-- ==== Sys2Proof/Laws/PerInstr.lean ====
section
/-! SUPPORT. One lemma per instruction: the shape of its encoding. -/

namespace Sys2Proof.Laws

/-- The bytes of an instruction are its opcode byte and as many operand bytes as R60 gives that opcode. -/
def EncodeShape.Statement (i : Instr) : Prop :=
  ∃ op operands, encode i = op :: operands ∧ (encode i).length = opcodeLength op
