-- ==== Sys2Proof/Tests/Slice0.lean ====
section
/-! SUPPORT. The author's tests: ill-formed terms, the opcode map, the spec's own vectors one step each (`95_test_vectors.md`, the part
is named at each group), and a witness for the hypotheses of every statement. Expected values come from the spec. -/

open Sys2Proof Sys2Proof.Machine Sys2Proof.Claims

namespace Sys2Proof.Tests

/-! ## Helpers -/

/-- The state with an instruction's bytes at `0x0100` and `pc` there, as the vectors have it. -/
def at100 (bytes : List Byte) (s : State) : State :=
  { s with pc := 0x0100, mem := Memory.load s.mem 0x0100 bytes }

/-- The state with bytes of memory set. -/
def withMem (cells : List (Word × Byte)) (s : State) : State := { s with mem := Memory.writeAll s.mem cells }

/-- Registers in the order `A B C D E H L`. -/
def withRegs (a b c d e h l : Byte) : State :=
  { State.reset with regs := { a := a, b := b, c := c, d := d, e := e, h := h, l := l } }

/-- Flags in the order of the vectors, `z s p cy ac`. -/
def flagBits (z s p cy ac : Bool) : Flags := { z := z, s := s, p := p, cy := cy, ac := ac }

/-- The next state of a step. -/
def after (s : State) : State :=
  match step s with
  | .next t => t
  | .fault _ => s
  | .refused _ => s

/-- The accumulator and the flags `z s p cy ac` after one instruction, from `A`, `B`, `cy` and `ac`. -/
def aluRow (bytes : List Byte) (a b : Byte) (cy ac : Bool) : Byte × List Bool :=
  let t := after (at100 bytes { withRegs a b 0 0 0 0 0 with flags := flagBits false false false cy ac })
  (t.regs.a, [t.flags.z, t.flags.s, t.flags.p, t.flags.cy, t.flags.ac])

/-! ## What is not well formed: memories and launch values (R40, R28). Every instruction is well formed (R70) -/

theorem test_wf_reset_memory : Memory.wf State.reset.mem = true := by decide
theorem test_wf_memory_ends : Memory.wf [(0, 1), (65535, 2)] = true := by decide
theorem test_wf_refuses_unsorted : Memory.wf [(5, 1), (4, 1)] = false := by decide
theorem test_wf_refuses_repeated : Memory.wf [(5, 1), (5, 2)] = false := by decide
theorem test_wf_refuses_beyond_the_end : Memory.wf [(65536, 1)] = false := by decide
theorem test_wf_refuses_unlisted_value : Memory.wf [(5, Config.unlistedByte)] = false := by decide
theorem test_write_of_unlisted_value_removes : Memory.write [(5, 1)] 5 Config.unlistedByte = [] := by decide

/-- Launch values with an image of `n` bytes. -/
def launchOf (n : Nat) : Launch :=
  { regs := { a := 1, b := 2, c := 3, d := 4, e := 5, h := 6, l := 7 }, sp := 0x2400, flags := flagBits true false true false true
    outPort3 := 1, outPort3Prev := 2, outPort5 := 3, outPort5Prev := 4, shift0 := 5, shift1 := 6, shiftOffset := 7
    mem := [(0x2000, 0x55), (0x0003, 0x44), (0x0002, 0x33), (0x2000, 0x99)], image := List.replicate n 0x76 }

theorem test_wf_launch : HostAction.wf (.reset (launchOf 3)) = true := by decide
theorem test_wf_refuses_image_too_long : HostAction.wf (.reset (launchOf 65537)) = false := by
  show decide ((List.replicate 65537 (0x76 : Byte)).length ≤ 65536) = false
  rw [List.length_replicate]
  decide

/-! ## Decoding: every constructor, from its byte in the map of R68 and operand bytes `0x34 0x12` (R61, R63) -/

/-- What a row of opcode bytes decodes to. -/
def row (ops : List Byte) : List Instr := ops.map fun op => decodeBytes op 0x34 0x12

theorem test_decode_row_0 :
    row [0x00, 0x01, 0x02, 0x03, 0x04, 0x05, 0x06, 0x07, 0x08, 0x09, 0x0A, 0x0B, 0x0C, 0x0D, 0x0E, 0x0F] =
      [.nop, .lxiB 0x1234, .staxB, .inxB, .inrB, .dcrB, .mviB 0x34, .rlc, .nop08, .dadB, .ldaxB, .dcxB, .inrC, .dcrC,
       .mviC 0x34, .rrc] := by
  decide
theorem test_decode_row_1 :
    row [0x10, 0x11, 0x12, 0x13, 0x14, 0x15, 0x16, 0x17, 0x18, 0x19, 0x1A, 0x1B, 0x1C, 0x1D, 0x1E, 0x1F] =
      [.nop10, .lxiD 0x1234, .staxD, .inxD, .inrD, .dcrD, .mviD 0x34, .ral, .nop18, .dadD, .ldaxD, .dcxD, .inrE,
       .dcrE, .mviE 0x34, .rar] := by
  decide
theorem test_decode_row_2 :
    row [0x20, 0x21, 0x22, 0x23, 0x24, 0x25, 0x26, 0x27, 0x28, 0x29, 0x2A, 0x2B, 0x2C, 0x2D, 0x2E, 0x2F] =
      [.nop20, .lxiH 0x1234, .shld 0x1234, .inxH, .inrH, .dcrH, .mviH 0x34, .daa, .nop28, .dadH, .lhld 0x1234, .dcxH,
       .inrL, .dcrL, .mviL 0x34, .cma] := by
  decide
theorem test_decode_row_3 :
    row [0x30, 0x31, 0x32, 0x33, 0x34, 0x35, 0x36, 0x37, 0x38, 0x39, 0x3A, 0x3B, 0x3C, 0x3D, 0x3E, 0x3F] =
      [.nop30, .lxiSp 0x1234, .sta 0x1234, .inxSp, .inrM, .dcrM, .mviM 0x34, .stc, .nop38, .dadSp, .lda 0x1234,
       .dcxSp, .inrA, .dcrA, .mviA 0x34, .cmc] := by
  decide
theorem test_decode_row_4 :
    row [0x40, 0x41, 0x42, 0x43, 0x44, 0x45, 0x46, 0x47, 0x48, 0x49, 0x4A, 0x4B, 0x4C, 0x4D, 0x4E, 0x4F] =
      [.movBB, .movBC, .movBD, .movBE, .movBH, .movBL, .movBM, .movBA, .movCB, .movCC, .movCD, .movCE, .movCH, .movCL,
       .movCM, .movCA] := by
  decide
theorem test_decode_row_5 :
    row [0x50, 0x51, 0x52, 0x53, 0x54, 0x55, 0x56, 0x57, 0x58, 0x59, 0x5A, 0x5B, 0x5C, 0x5D, 0x5E, 0x5F] =
      [.movDB, .movDC, .movDD, .movDE, .movDH, .movDL, .movDM, .movDA, .movEB, .movEC, .movED, .movEE, .movEH, .movEL,
       .movEM, .movEA] := by
  decide
theorem test_decode_row_6 :
    row [0x60, 0x61, 0x62, 0x63, 0x64, 0x65, 0x66, 0x67, 0x68, 0x69, 0x6A, 0x6B, 0x6C, 0x6D, 0x6E, 0x6F] =
      [.movHB, .movHC, .movHD, .movHE, .movHH, .movHL, .movHM, .movHA, .movLB, .movLC, .movLD, .movLE, .movLH, .movLL,
       .movLM, .movLA] := by
  decide
theorem test_decode_row_7 :
    row [0x70, 0x71, 0x72, 0x73, 0x74, 0x75, 0x76, 0x77, 0x78, 0x79, 0x7A, 0x7B, 0x7C, 0x7D, 0x7E, 0x7F] =
      [.movMB, .movMC, .movMD, .movME, .movMH, .movML, .hlt, .movMA, .movAB, .movAC, .movAD, .movAE, .movAH, .movAL,
       .movAM, .movAA] := by
  decide
theorem test_decode_row_8 :
    row [0x80, 0x81, 0x82, 0x83, 0x84, 0x85, 0x86, 0x87, 0x88, 0x89, 0x8A, 0x8B, 0x8C, 0x8D, 0x8E, 0x8F] =
      [.addB, .addC, .addD, .addE, .addH, .addL, .addM, .addA, .adcB, .adcC, .adcD, .adcE, .adcH, .adcL, .adcM, .adcA] := by
  decide
theorem test_decode_row_9 :
    row [0x90, 0x91, 0x92, 0x93, 0x94, 0x95, 0x96, 0x97, 0x98, 0x99, 0x9A, 0x9B, 0x9C, 0x9D, 0x9E, 0x9F] =
      [.subB, .subC, .subD, .subE, .subH, .subL, .subM, .subA, .sbbB, .sbbC, .sbbD, .sbbE, .sbbH, .sbbL, .sbbM, .sbbA] := by
  decide
theorem test_decode_row_A :
    row [0xA0, 0xA1, 0xA2, 0xA3, 0xA4, 0xA5, 0xA6, 0xA7, 0xA8, 0xA9, 0xAA, 0xAB, 0xAC, 0xAD, 0xAE, 0xAF] =
      [.anaB, .anaC, .anaD, .anaE, .anaH, .anaL, .anaM, .anaA, .xraB, .xraC, .xraD, .xraE, .xraH, .xraL, .xraM, .xraA] := by
  decide
theorem test_decode_row_B :
    row [0xB0, 0xB1, 0xB2, 0xB3, 0xB4, 0xB5, 0xB6, 0xB7, 0xB8, 0xB9, 0xBA, 0xBB, 0xBC, 0xBD, 0xBE, 0xBF] =
      [.oraB, .oraC, .oraD, .oraE, .oraH, .oraL, .oraM, .oraA, .cmpB, .cmpC, .cmpD, .cmpE, .cmpH, .cmpL, .cmpM, .cmpA] := by
  decide
theorem test_decode_row_C :
    row [0xC0, 0xC1, 0xC2, 0xC3, 0xC4, 0xC5, 0xC6, 0xC7, 0xC8, 0xC9, 0xCA, 0xCB, 0xCC, 0xCD, 0xCE, 0xCF] =
      [.rnz, .popB, .jnz 0x1234, .jmp 0x1234, .cnz 0x1234, .pushB, .adi 0x34, .rst0, .rz, .ret, .jz 0x1234,
       .jmpCB 0x1234, .cz 0x1234, .call 0x1234, .aci 0x34, .rst1] := by
  decide
theorem test_decode_row_D :
    row [0xD0, 0xD1, 0xD2, 0xD3, 0xD4, 0xD5, 0xD6, 0xD7, 0xD8, 0xD9, 0xDA, 0xDB, 0xDC, 0xDD, 0xDE, 0xDF] =
      [.rnc, .popD, .jnc 0x1234, .outPort 0x34, .cnc 0x1234, .pushD, .sui 0x34, .rst2, .rc, .retD9, .jc 0x1234,
       .inPort 0x34, .cc 0x1234, .callDD 0x1234, .sbi 0x34, .rst3] := by
  decide
theorem test_decode_row_E :
    row [0xE0, 0xE1, 0xE2, 0xE3, 0xE4, 0xE5, 0xE6, 0xE7, 0xE8, 0xE9, 0xEA, 0xEB, 0xEC, 0xED, 0xEE, 0xEF] =
      [.rpo, .popH, .jpo 0x1234, .xthl, .cpo 0x1234, .pushH, .ani 0x34, .rst4, .rpe, .pchl, .jpe 0x1234, .xchg,
       .cpe 0x1234, .callED 0x1234, .xri 0x34, .rst5] := by
  decide
theorem test_decode_row_F :
    row [0xF0, 0xF1, 0xF2, 0xF3, 0xF4, 0xF5, 0xF6, 0xF7, 0xF8, 0xF9, 0xFA, 0xFB, 0xFC, 0xFD, 0xFE, 0xFF] =
      [.rp, .popPsw, .jp 0x1234, .di, .cp 0x1234, .pushPsw, .ori 0x34, .rst6, .rm, .sphl, .jm 0x1234, .ei, .cm 0x1234,
       .callFD 0x1234, .cpi 0x34, .rst7] := by
  decide

theorem test_decode_stops_at_the_end : decode [] = .error .noBytes ∧ decode [0xCD, 0x00] = .error (.operandMissing 0xCD) ∧
    decode [0x3E] = .error (.operandMissing 0x3E) := ⟨rfl, rfl, rfl⟩
theorem test_table_word_one_byte : decodeTableWord 8 0x78 = some .movAB := by decide
theorem test_table_word_three_bytes : decodeTableWord 24 0x123421 = some (.lxiH 0x1234) := by decide
theorem test_table_word_short : decodeTableWord 8 0xC3 = some (.jmp 0x0000) := by decide
theorem test_fetch_word_runs : (after (State.reset.withFetchWord 24 0x123421)).regs.h = 0x12 := by decide
theorem test_fetch_word_runs_when_halted :
    (after ({ State.reset with halted := true, schedule := [.interrupt] }.withFetchWord 16 0x053E)).regs.a = 0x05 := by decide

/-! ## Data transfer (2.1) -/

theorem test_mov_a_b : (after (at100 [0x78] (withRegs 0x34 0x12 0 0 0 0 0))).regs.a = 0x12 := by decide
theorem test_mov_h_h : after (at100 [0x64] (withRegs 0 0 0 0 0 0x20 0)) = { at100 [0x64] (withRegs 0 0 0 0 0 0x20 0) with pc := 0x0101 } := by decide
theorem test_mov_m_a : (after (at100 [0x77] (withRegs 0x5A 0 0 0 0 0x20 0x10))).readByte 0x2010 = 0x5A := by decide
theorem test_mov_l_m : (after (at100 [0x6E] (withMem [(0x2010, 0x7A)] (withRegs 0 0 0 0 0 0x20 0x10)))).regs.hl = 0x207A := by decide
theorem test_mvi_a : (after (at100 [0x3E, 0x05] State.reset)).regs.a = 0x05 ∧ (after (at100 [0x3E, 0x05] State.reset)).pc = 0x0102 := by decide
theorem test_mvi_m : (after (at100 [0x36, 0xFF] (withRegs 0 0 0 0 0 0x20 0x00))).readByte 0x2000 = 0xFF := by decide
theorem test_mvi_fetch_wraps : (after (withMem [(0xFFFF, 0x3E), (0x0000, 0x77)] { State.reset with pc := 0xFFFF })).regs.a = 0x77 := by decide
theorem test_lxi_b : (after (at100 [0x01, 0x34, 0x12] State.reset)).regs.b = 0x12 ∧ (after (at100 [0x01, 0x34, 0x12] State.reset)).regs.c = 0x34 := by decide
theorem test_lxi_sp : (after (at100 [0x31, 0x00, 0x24] State.reset)).sp = 0x2400 := by decide
theorem test_lxi_fetch_wraps : (after (withMem [(0xFFFF, 0x01), (0x0000, 0x34), (0x0001, 0x12)] { State.reset with pc := 0xFFFF })).regs.bc = 0x1234 := by decide
theorem test_lda : (after (at100 [0x3A, 0x00, 0x20] (withMem [(0x2000, 0x99)] State.reset))).regs.a = 0x99 := by decide
theorem test_sta_top : (after (at100 [0x32, 0xFF, 0xFF] (withRegs 0x42 0 0 0 0 0 0))).readByte 0xFFFF = 0x42 := by decide
theorem test_lhld_wraps : (after (at100 [0x2A, 0xFF, 0xFF] (withMem [(0xFFFF, 0x11), (0x0000, 0x22)] State.reset))).regs.hl = 0x2211 := by decide
theorem test_shld_wraps : (after (at100 [0x22, 0xFF, 0xFF] (withRegs 0 0 0 0 0 0xAE 0x29))).readByte 0xFFFF = 0x29 ∧
    (after (at100 [0x22, 0xFF, 0xFF] (withRegs 0 0 0 0 0 0xAE 0x29))).readByte 0x0000 = 0xAE := by decide
theorem test_ldax_d : (after (at100 [0x1A] (withMem [(0x938B, 0x55)] (withRegs 0 0 0 0x93 0x8B 0 0)))).regs.a = 0x55 := by decide
theorem test_ldax_b : (after (at100 [0x0A] (withMem [(0x2000, 0x77)] (withRegs 0 0x20 0 0 0 0 0)))).regs.a = 0x77 := by decide
theorem test_stax_b : (after (at100 [0x02] (withRegs 0x3C 0x3F 0x16 0 0 0 0))).readByte 0x3F16 = 0x3C := by decide
theorem test_stax_d : (after (at100 [0x12] (withRegs 0x3C 0 0 0xFF 0xFF 0 0))).readByte 0xFFFF = 0x3C := by decide
theorem test_xchg : (after (at100 [0xEB] (withRegs 0 0 0 0x33 0x55 0x00 0xFF))).regs = (withRegs 0 0 0 0x00 0xFF 0x33 0x55).regs := by decide

/-! ## Arithmetic, logic, compare (2.2) -/

theorem test_add_wraps : aluRow [0x80] 0xFF 0x01 false false = (0x00, [true, false, true, true, true]) := by decide
theorem test_add_sign : aluRow [0x80] 0x7F 0x01 false false = (0x80, [false, true, false, false, true]) := by decide
theorem test_adc_carry_in : aluRow [0x88] 0x7F 0x80 true false = (0x00, [true, false, true, true, true]) := by decide
theorem test_adc_all : aluRow [0x88] 0xFF 0xFF true false = (0xFF, [false, true, true, true, true]) := by decide
theorem test_sub_borrow : aluRow [0x90] 0x05 0x06 false false = (0xFF, [false, true, true, true, true]) := by decide
theorem test_sub_half_borrow : aluRow [0x90] 0x10 0x01 false false = (0x0F, [false, false, true, false, true]) := by decide
theorem test_sbb_borrow_in : aluRow [0x98] 0x00 0xFF true false = (0x00, [true, false, true, true, true]) := by decide
theorem test_sbb_half : aluRow [0x98] 0x80 0x7F true false = (0x00, [true, false, true, false, true]) := by decide
theorem test_ana : aluRow [0xA0] 0xFC 0x0F true false = (0x0C, [false, false, true, false, false]) := by decide
theorem test_xra : aluRow [0xA8] 0x5C 0x78 true false = (0x24, [false, false, true, false, false]) := by decide
theorem test_ora : aluRow [0xB0] 0x33 0x0F true false = (0x3F, [false, false, true, false, false]) := by decide
theorem test_cmp_less : aluRow [0xB8] 0x02 0x05 false false = (0x02, [false, true, false, true, true]) := by decide
theorem test_cmp_half : aluRow [0xB8] 0x80 0x7F false false = (0x80, [false, false, false, false, true]) := by decide
theorem test_add_a : aluRow [0x87] 0x80 0x00 false false = (0x00, [true, false, true, true, false]) := by decide
theorem test_sub_a : aluRow [0x97] 0x3E 0x00 true false = (0x00, [true, false, true, false, false]) := by decide
theorem test_adi : aluRow [0xC6, 0x01] 0x0F 0x00 false false = (0x10, [false, false, false, false, true]) := by decide
theorem test_aci : aluRow [0xCE, 0x00] 0x0F 0x00 true false = (0x10, [false, false, false, false, true]) := by decide
theorem test_sui : aluRow [0xD6, 0x01] 0x80 0x00 false false = (0x7F, [false, false, false, false, true]) := by decide
theorem test_sbi : aluRow [0xDE, 0x0F] 0x10 0x00 true false = (0x00, [true, false, true, false, true]) := by decide
theorem test_ani : aluRow [0xE6, 0x0F] 0xF0 0x00 true false = (0x00, [true, false, true, false, false]) := by decide
theorem test_xri : aluRow [0xEE, 0xF0] 0x0F 0x00 false false = (0xFF, [false, true, true, false, false]) := by decide
theorem test_ori : aluRow [0xF6, 0xAA] 0x55 0x00 false false = (0xFF, [false, true, true, false, false]) := by decide
theorem test_cpi : aluRow [0xFE, 0xFF] 0x00 0x00 false false = (0x00, [false, false, false, true, true]) := by decide
theorem test_add_m : (after (at100 [0x86] (withMem [(0x2000, 0x03)] (withRegs 0x05 0 0 0 0 0x20 0x00)))).regs.a = 0x08 := by decide

/-! ## `INR`, `DCR` (2.3), sixteen-bit arithmetic (2.4), `DAA` (2.5) -/

/-- `B` and the flags after one instruction, from `B` and `cy`. -/
def countRow (bytes : List Byte) (b : Byte) (cy : Bool) : Byte × List Bool :=
  let t := after (at100 bytes { withRegs 0 b 0 0 0 0 0 with flags := flagBits false false false cy false })
  (t.regs.b, [t.flags.z, t.flags.s, t.flags.p, t.flags.cy, t.flags.ac])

*Exercise brief*. From the material above, copy exactly the lines between the line holding "Launch values with" and the line holding "0x34, .cmc] := by", inclusive, and only those.

*Task output*.
/-- Launch values with an image of `n` bytes. -/
def launchOf (n : Nat) : Launch :=
  { regs := { a := 1, b := 2, c := 3, d := 4, e := 5, h := 6, l := 7 }, sp := 0x2400, flags := flagBits true false true false true
    outPort3 := 1, outPort3Prev := 2, outPort5 := 3, outPort5Prev := 4, shift0 := 5, shift1 := 6, shiftOffset := 7
    mem := [(0x2000, 0x55), (0x0003, 0x44), (0x0002, 0x33), (0x2000, 0x99)], image := List.replicate n 0x76 }

theorem test_wf_launch : HostAction.wf (.reset (launchOf 3)) = true := by decide
theorem test_wf_refuses_image_too_long : HostAction.wf (.reset (launchOf 65537)) = false := by
  show decide ((List.replicate 65537 (0x76 : Byte)).length ≤ 65536) = false
  rw [List.length_replicate]
  decide

/-! ## Decoding: every constructor, from its byte in the map of R68 and operand bytes `0x34 0x12` (R61, R63) -/

/-- What a row of opcode bytes decodes to. -/
def row (ops : List Byte) : List Instr := ops.map fun op => decodeBytes op 0x34 0x12

theorem test_decode_row_0 :
    row [0x00, 0x01, 0x02, 0x03, 0x04, 0x05, 0x06, 0x07, 0x08, 0x09, 0x0A, 0x0B, 0x0C, 0x0D, 0x0E, 0x0F] =
      [.nop, .lxiB 0x1234, .staxB, .inxB, .inrB, .dcrB, .mviB 0x34, .rlc, .nop08, .dadB, .ldaxB, .dcxB, .inrC, .dcrC,
       .mviC 0x34, .rrc] := by
  decide
theorem test_decode_row_1 :
    row [0x10, 0x11, 0x12, 0x13, 0x14, 0x15, 0x16, 0x17, 0x18, 0x19, 0x1A, 0x1B, 0x1C, 0x1D, 0x1E, 0x1F] =
      [.nop10, .lxiD 0x1234, .staxD, .inxD, .inrD, .dcrD, .mviD 0x34, .ral, .nop18, .dadD, .ldaxD, .dcxD, .inrE,
       .dcrE, .mviE 0x34, .rar] := by
  decide
theorem test_decode_row_2 :
    row [0x20, 0x21, 0x22, 0x23, 0x24, 0x25, 0x26, 0x27, 0x28, 0x29, 0x2A, 0x2B, 0x2C, 0x2D, 0x2E, 0x2F] =
      [.nop20, .lxiH 0x1234, .shld 0x1234, .inxH, .inrH, .dcrH, .mviH 0x34, .daa, .nop28, .dadH, .lhld 0x1234, .dcxH,
       .inrL, .dcrL, .mviL 0x34, .cma] := by
  decide
theorem test_decode_row_3 :
    row [0x30, 0x31, 0x32, 0x33, 0x34, 0x35, 0x36, 0x37, 0x38, 0x39, 0x3A, 0x3B, 0x3C, 0x3D, 0x3E, 0x3F] =
      [.nop30, .lxiSp 0x1234, .sta 0x1234, .inxSp, .inrM, .dcrM, .mviM 0x34, .stc, .nop38, .dadSp, .lda 0x1234,
       .dcxSp, .inrA, .dcrA, .mviA 0x34, .cmc] := by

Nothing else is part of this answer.